Eskom Megawatt Park offices in Sunninghill, north of Joburg. The national power generating entity is facing financial woes affecting supply.
Eskom Megawatt Park offices in Sunninghill, north of Joburg. The national power generating entity is facing financial woes affecting supply.

President Cyril Ramaphosa has assured workers and the nation that the unbundling of Eskom into three entities will not result in the power utility being privatised.

Yesterday, while responding to the State of the Nation Address (Sona) debate, Ramaphosa outlined government's plans to deal with Eskom's crisis which has plunged the country into darkness.

Ramaphosa first admitted that there was no single solution for the problems at Eskom and told parliament that government's interventions will have to be pursued simultaneously "in a coordinated fashion" to turn the troubled utility around.

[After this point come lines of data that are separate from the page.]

-- ==== Sys2Proof/Machine/Ram.lean ====
section
/-! DEFINITION. The Crumb SRAM (18 R476): a byte memory from 0x000000 to 0x1FFFFF in one canonical form. A byte that
nothing has written reads as 0 until VAUX is lost (notes/assumptions/3.md), and as a free value after a loss of VAUX, which
leaves the contents undefined (R51). -/

namespace Sys2Proof.Machine

open Sys2Proof

/-- What an unlisted byte reads as, by the mark of the last loss of VAUX. -/
def ramDefault (gen a : Nat) : Byte := if gen = 0 then 0 else Config.freeByte (gen * 2 ^ 24 + a)

/-- The canonical form of a memory: strictly rising addresses, no entry equal to what an unlisted address reads as. -/
def Memory.wf (gen : Nat) (m : List Host.Cell) : Bool := sparseWf (ramDefault gen) m

/-- The byte of the Crumb SRAM at an address. -/
def State.ram (s : State) (a : Nat) : Byte := sparseGet (ramDefault s.crb.gen) s.crb.sram a

/-- `k` bytes from an address. -/
def State.ramBytes (s : State) (a k : Nat) : List Byte := (List.range k).map fun i => s.ram (a + i)

/-- Write bytes from an address. -/
def ramPut (a : Nat) (l : List Byte) (s : State) : State :=
  { s with crb := { s.crb with sram := sparseSetList (ramDefault s.crb.gen) s.crb.sram a l } }

/-- Write a word, low byte first. -/
def ramPut16 (a : Nat) (v : W16) (s : State) : State := ramPut a (wordBytes v) s

/-- A loss of VAUX leaves every byte undefined (R51). -/
def ramLose (s : State) : State :=
  { s with
    freeCount := s.freeCount + 1
    crb := { s.crb with sram := [], gen := s.freeCount + 1 } }

end Sys2Proof.Machine
end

"The decision we announced in the Sona to establish three separate state-owned entities; let me be clear, three separate 100% state-owned entities - for generation, transmission and distribution - has received the most attention. But it is by no means the only or most significant measure that must be undertaken," Ramaphosa said.

"In his budget speech next week, the minister of finance will detail the measure that government will undertake to assist Eskom to stabilise its finances. It has become clear that indeed Eskom does need to be assisted by the state so that it can stabilise its finances because doing so also means we are stabilising the economy of our country."

His explanation came just hours after the majority union at Eskom, National Union of Mineworkers, rejected the unbundling process - arguing that it was another step in the privatisation of Eskom.

The union further complained that it had not been consulted in the unbundling policy move and even threatened it could not guarantee the ANC votes from its members.

Ramaphosa admitted that government had not consulted enough and said this would be corrected. The president said in the immediate, Eskom needed to address its maintenance problems.

"Maintenance doesn't grab headlines but an effective, comprehensive maintenance programme, properly funded and led by skilled personnel is the one thing that stands between reliable electricity supply and darkness," he said.

He further announced that a special cabinet committee, made up of a number of related ministers, will be established to brief him on the progress at Eskom.

Since Sunday, SA has been faced with load-shedding after Eskom lost some of its units at some power stations. Some of the units have been returned to online.

Yesterday, Eskom downgraded to stage 2 load-shedding and that was an indication that there was still not enough generating capacity to deal with current demand.